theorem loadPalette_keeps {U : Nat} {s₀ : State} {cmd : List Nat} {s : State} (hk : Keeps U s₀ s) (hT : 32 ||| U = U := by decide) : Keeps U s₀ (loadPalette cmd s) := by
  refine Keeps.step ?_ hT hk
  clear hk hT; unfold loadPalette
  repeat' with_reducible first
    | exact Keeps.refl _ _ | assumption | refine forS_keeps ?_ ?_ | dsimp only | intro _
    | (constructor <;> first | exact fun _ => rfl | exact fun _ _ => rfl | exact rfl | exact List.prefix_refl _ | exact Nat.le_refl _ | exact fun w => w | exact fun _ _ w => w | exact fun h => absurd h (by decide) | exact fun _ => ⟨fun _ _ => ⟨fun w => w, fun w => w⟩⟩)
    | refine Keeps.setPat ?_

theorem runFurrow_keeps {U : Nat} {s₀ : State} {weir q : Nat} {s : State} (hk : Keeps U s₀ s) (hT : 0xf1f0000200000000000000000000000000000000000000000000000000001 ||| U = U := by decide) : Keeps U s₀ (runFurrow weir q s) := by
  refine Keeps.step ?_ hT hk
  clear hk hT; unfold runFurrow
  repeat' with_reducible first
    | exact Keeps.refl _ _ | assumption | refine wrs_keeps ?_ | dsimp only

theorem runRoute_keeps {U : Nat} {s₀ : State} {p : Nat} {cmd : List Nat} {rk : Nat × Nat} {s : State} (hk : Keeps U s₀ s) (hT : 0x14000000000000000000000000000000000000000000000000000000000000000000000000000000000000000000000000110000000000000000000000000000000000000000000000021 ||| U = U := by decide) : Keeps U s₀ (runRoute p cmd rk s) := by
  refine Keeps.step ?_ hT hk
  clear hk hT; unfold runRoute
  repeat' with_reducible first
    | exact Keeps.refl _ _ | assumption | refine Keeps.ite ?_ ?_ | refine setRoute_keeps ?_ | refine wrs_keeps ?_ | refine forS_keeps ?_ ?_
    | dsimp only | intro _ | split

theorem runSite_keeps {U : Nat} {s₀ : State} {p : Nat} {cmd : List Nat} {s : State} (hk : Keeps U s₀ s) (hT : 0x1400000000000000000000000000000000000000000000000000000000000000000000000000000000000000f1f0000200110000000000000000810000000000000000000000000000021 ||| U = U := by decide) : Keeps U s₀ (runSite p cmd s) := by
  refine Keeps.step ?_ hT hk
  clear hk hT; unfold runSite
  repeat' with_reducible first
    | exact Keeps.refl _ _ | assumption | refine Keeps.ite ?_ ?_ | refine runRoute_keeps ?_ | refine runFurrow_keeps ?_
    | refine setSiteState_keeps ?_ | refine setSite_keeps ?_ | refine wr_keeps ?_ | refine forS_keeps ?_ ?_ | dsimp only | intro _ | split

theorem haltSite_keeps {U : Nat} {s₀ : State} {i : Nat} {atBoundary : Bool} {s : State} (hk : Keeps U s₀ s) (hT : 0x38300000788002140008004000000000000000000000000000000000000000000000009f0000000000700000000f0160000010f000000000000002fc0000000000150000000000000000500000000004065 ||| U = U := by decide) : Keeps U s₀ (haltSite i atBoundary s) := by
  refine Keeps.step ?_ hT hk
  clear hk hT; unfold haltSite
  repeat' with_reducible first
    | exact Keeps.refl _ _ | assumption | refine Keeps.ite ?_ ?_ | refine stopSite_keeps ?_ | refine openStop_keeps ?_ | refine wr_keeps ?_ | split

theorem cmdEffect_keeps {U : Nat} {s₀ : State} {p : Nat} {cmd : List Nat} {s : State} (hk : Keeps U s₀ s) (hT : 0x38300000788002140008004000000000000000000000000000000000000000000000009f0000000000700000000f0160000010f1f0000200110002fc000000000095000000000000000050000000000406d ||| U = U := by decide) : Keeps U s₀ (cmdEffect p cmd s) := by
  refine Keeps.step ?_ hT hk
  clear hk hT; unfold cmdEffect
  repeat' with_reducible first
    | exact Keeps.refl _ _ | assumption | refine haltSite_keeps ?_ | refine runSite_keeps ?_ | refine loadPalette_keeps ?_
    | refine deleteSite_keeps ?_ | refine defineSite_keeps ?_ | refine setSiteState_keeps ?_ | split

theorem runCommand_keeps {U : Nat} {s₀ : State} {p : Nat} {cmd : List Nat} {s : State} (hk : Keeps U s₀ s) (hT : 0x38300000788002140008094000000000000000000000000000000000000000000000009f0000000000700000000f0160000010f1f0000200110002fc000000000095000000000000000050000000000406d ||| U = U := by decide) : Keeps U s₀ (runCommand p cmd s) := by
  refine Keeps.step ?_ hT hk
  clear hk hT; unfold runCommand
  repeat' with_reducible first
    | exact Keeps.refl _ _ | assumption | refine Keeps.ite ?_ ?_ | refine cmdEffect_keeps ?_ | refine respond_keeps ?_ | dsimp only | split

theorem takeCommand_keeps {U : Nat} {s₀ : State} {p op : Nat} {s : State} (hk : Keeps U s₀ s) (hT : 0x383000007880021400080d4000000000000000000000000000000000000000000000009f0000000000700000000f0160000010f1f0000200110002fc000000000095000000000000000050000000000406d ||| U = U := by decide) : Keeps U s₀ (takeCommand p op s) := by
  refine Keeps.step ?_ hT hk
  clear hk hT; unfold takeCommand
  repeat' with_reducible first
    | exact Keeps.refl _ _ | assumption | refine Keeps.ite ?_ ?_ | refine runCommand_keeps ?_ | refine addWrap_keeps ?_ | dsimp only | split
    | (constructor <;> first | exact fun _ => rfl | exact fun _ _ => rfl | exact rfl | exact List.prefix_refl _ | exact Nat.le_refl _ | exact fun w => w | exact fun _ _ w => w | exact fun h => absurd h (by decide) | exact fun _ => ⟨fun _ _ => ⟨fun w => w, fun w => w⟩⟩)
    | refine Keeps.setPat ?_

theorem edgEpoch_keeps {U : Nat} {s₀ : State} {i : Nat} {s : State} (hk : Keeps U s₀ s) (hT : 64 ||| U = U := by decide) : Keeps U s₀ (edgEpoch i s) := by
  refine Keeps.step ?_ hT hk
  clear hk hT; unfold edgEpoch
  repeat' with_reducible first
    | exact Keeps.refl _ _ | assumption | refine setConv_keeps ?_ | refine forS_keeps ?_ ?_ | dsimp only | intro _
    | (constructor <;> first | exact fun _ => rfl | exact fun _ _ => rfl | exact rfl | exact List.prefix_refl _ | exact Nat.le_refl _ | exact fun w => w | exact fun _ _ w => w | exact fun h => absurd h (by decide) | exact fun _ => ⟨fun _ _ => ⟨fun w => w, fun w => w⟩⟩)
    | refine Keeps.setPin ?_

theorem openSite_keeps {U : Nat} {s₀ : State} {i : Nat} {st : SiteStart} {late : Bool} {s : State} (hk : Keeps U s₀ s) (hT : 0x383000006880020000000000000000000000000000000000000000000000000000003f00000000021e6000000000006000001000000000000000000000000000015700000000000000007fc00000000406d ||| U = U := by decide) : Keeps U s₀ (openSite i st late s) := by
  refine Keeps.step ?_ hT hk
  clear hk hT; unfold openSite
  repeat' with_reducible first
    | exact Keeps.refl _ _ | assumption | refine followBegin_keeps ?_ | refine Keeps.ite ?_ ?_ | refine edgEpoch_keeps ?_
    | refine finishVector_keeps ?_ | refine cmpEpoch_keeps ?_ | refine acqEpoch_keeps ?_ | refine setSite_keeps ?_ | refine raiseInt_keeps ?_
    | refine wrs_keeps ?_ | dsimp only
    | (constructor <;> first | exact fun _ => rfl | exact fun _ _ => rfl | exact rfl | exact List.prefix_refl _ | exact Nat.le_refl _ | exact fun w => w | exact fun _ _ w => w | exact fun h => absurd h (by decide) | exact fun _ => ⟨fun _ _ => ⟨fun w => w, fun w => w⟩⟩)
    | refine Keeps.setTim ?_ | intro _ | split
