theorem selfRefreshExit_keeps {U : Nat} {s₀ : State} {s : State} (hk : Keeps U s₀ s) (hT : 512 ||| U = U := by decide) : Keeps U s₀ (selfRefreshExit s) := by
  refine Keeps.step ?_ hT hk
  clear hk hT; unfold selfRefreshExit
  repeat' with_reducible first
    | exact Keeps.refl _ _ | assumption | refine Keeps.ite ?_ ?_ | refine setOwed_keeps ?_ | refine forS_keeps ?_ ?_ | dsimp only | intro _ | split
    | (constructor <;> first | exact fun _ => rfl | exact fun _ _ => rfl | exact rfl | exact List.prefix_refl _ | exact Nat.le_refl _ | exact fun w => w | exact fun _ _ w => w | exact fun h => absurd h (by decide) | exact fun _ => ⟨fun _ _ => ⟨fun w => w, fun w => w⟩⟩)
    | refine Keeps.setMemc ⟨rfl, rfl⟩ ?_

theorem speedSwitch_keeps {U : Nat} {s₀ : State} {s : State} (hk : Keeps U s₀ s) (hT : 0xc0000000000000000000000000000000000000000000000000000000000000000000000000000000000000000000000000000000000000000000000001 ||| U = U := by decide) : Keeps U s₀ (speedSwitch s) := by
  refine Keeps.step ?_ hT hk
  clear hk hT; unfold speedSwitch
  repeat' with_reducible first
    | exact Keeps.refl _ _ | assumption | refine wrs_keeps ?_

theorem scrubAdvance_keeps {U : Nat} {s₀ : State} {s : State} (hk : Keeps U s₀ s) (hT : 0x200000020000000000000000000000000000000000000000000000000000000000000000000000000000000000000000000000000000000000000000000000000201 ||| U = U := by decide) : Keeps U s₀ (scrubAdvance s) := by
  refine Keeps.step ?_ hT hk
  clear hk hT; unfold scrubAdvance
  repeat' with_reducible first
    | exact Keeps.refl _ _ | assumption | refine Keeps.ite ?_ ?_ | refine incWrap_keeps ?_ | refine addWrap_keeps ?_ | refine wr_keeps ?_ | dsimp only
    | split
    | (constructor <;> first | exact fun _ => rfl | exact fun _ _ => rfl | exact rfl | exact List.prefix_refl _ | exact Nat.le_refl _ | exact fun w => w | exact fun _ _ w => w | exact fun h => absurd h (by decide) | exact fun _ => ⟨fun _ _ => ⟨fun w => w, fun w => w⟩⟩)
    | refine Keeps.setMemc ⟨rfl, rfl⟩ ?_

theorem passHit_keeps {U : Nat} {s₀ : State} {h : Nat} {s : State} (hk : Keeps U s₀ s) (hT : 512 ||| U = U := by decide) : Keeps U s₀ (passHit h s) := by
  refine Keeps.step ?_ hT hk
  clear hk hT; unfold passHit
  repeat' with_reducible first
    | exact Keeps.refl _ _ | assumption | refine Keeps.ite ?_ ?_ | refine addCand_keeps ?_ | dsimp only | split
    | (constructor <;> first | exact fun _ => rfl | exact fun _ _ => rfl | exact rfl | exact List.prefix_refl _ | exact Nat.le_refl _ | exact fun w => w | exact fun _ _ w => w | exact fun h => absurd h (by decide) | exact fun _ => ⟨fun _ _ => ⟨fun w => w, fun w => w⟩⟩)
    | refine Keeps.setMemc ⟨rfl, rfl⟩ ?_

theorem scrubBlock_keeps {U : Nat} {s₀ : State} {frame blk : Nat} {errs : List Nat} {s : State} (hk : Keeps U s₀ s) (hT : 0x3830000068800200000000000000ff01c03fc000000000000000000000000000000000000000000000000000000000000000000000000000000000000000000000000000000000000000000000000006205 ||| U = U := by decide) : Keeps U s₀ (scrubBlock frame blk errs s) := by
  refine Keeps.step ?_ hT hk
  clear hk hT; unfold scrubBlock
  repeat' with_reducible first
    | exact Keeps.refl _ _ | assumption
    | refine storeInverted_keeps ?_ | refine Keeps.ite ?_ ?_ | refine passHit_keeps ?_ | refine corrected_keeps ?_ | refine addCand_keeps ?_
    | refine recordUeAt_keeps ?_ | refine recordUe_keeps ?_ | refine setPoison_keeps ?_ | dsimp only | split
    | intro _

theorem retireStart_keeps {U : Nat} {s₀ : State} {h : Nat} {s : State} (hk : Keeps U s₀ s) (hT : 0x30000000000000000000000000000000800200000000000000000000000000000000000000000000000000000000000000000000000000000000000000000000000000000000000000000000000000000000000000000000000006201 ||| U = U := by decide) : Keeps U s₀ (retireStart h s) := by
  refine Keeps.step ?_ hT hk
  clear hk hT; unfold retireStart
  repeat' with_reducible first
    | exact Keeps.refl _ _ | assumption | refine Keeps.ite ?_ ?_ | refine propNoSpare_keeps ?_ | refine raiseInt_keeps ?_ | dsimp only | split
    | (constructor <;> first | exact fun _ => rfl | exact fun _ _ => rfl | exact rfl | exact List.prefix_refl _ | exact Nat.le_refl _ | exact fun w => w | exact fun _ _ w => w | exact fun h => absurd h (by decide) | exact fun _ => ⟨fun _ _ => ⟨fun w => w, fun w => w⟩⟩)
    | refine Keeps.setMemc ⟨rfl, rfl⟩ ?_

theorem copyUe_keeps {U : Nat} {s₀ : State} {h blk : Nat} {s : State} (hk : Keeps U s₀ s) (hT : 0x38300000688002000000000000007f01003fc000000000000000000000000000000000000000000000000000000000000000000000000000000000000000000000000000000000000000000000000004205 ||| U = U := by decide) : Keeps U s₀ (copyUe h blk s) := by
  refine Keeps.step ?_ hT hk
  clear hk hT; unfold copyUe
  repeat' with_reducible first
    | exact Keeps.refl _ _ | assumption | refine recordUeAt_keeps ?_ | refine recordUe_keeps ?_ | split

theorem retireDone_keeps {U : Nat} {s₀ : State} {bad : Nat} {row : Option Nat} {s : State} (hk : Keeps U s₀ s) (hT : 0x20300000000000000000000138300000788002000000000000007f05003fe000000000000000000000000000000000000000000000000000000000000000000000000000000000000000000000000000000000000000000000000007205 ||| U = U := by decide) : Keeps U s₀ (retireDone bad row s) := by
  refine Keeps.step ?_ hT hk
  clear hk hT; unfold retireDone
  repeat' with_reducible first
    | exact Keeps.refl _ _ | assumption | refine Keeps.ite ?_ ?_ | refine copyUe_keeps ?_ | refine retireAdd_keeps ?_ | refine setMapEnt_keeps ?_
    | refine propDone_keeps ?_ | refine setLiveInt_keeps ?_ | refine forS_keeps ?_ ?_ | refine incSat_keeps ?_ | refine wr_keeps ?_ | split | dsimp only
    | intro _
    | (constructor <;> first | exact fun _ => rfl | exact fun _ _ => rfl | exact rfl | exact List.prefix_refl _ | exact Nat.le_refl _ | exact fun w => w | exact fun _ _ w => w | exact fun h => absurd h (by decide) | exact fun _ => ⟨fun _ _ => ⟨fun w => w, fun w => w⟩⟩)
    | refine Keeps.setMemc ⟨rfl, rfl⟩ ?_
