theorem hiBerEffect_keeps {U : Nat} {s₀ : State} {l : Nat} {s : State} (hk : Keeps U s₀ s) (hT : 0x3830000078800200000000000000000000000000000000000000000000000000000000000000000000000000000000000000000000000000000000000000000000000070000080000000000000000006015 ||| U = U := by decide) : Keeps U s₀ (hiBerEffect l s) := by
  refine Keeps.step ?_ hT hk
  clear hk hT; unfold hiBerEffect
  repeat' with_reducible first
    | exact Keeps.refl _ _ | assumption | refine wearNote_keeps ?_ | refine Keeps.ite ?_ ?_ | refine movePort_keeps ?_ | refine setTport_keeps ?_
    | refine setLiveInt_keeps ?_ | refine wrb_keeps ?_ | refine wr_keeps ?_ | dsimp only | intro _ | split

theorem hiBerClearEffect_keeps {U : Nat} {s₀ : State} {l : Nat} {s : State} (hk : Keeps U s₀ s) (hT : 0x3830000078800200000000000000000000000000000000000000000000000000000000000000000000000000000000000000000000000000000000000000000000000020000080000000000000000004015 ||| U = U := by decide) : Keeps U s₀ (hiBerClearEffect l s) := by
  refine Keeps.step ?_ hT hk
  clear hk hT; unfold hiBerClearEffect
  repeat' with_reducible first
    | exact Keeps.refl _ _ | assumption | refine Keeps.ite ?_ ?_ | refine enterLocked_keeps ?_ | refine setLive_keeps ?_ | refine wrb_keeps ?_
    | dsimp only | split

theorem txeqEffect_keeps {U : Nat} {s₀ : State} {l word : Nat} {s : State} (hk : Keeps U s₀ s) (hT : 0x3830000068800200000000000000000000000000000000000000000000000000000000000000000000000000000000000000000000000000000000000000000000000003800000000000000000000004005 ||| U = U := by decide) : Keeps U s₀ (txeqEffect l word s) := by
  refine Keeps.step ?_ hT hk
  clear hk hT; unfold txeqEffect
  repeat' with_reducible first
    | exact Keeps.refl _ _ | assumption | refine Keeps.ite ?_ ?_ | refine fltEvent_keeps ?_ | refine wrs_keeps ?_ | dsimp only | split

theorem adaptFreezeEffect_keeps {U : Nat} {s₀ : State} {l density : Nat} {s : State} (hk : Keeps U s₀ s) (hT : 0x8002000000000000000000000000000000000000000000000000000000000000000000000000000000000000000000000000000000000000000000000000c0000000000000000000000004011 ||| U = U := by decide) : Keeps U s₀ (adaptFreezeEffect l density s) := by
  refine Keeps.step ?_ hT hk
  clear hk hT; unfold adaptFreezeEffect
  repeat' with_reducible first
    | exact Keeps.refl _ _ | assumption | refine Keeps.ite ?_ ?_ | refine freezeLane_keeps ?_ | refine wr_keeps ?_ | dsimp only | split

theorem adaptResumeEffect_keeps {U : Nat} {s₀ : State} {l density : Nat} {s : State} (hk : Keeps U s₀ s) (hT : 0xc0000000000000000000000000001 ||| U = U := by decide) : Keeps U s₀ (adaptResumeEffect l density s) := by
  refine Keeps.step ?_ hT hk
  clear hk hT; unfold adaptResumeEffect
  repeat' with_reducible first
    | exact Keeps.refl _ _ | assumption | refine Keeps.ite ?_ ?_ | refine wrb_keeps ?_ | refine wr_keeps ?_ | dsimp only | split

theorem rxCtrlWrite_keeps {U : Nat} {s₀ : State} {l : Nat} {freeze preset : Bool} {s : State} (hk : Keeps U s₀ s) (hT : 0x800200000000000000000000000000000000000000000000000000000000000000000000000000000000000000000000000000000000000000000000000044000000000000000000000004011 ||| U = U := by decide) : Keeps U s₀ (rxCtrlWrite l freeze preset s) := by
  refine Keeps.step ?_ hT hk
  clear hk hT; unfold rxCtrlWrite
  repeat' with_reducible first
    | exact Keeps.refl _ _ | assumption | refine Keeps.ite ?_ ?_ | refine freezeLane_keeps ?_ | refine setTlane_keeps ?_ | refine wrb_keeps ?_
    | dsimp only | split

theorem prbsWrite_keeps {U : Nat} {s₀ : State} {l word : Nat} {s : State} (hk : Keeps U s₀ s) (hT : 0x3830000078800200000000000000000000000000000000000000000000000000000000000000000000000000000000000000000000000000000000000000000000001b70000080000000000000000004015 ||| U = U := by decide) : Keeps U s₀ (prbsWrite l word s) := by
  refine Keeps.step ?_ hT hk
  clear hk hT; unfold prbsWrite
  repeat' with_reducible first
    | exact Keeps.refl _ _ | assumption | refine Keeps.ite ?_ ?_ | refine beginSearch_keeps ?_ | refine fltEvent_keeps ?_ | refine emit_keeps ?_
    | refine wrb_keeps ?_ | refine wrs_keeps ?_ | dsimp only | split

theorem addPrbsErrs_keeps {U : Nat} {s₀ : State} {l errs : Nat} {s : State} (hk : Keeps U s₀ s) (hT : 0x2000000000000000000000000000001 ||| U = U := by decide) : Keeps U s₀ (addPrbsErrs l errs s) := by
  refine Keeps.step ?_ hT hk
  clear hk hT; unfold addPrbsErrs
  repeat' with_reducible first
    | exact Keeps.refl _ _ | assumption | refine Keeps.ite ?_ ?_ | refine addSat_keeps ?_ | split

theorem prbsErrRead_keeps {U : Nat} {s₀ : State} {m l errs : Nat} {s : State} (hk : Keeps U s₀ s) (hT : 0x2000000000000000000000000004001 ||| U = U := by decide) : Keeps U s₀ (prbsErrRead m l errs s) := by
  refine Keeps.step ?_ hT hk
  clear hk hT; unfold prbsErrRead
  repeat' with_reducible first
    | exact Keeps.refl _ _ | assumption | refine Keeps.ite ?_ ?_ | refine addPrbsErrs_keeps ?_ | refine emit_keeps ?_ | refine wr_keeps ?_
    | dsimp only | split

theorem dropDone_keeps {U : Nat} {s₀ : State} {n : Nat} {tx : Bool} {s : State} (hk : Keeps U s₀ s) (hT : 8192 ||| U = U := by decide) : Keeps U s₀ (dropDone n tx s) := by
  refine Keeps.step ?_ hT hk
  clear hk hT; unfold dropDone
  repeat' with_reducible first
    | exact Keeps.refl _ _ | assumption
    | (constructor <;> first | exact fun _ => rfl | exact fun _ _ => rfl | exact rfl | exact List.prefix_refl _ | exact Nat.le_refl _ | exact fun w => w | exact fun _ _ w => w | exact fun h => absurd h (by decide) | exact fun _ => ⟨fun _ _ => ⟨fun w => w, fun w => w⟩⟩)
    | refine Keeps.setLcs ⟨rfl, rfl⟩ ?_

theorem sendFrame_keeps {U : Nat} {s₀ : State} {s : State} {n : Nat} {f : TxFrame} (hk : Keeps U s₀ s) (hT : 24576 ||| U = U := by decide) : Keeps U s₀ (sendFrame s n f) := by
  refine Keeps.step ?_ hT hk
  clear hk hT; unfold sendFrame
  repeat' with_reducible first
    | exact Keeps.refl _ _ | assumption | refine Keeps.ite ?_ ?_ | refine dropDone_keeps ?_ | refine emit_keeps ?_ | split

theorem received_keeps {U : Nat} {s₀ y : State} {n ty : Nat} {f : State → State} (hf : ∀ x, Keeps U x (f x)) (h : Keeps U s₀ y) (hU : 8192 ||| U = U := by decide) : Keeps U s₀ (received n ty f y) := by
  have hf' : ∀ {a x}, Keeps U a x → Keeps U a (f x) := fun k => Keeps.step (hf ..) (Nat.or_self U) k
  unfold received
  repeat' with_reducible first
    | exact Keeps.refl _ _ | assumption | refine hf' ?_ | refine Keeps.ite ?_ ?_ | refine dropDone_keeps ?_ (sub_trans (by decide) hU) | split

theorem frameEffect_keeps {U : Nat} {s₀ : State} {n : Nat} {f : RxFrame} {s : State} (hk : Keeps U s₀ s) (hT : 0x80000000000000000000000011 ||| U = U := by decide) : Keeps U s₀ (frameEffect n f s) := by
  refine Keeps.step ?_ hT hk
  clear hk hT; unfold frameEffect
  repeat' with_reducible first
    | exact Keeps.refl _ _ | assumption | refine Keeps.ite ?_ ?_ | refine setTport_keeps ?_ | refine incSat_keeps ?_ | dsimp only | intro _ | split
---+---
To do ▸
Find every line in the records above that holds the word "hiBerEffect", and copy each one.

Task output ▸
theorem hiBerEffect_keeps {U : Nat} {s₀ : State} {l : Nat} {s : State} (hk : Keeps U s₀ s) (hT : 0x3830000078800200000000000000000000000000000000000000000000000000000000000000000000000000000000000000000000000000000000000000000000000070000080000000000000000006015 ||| U = U := by decide) : Keeps U s₀ (hiBerEffect l s) := by
  clear hk hT; unfold hiBerEffect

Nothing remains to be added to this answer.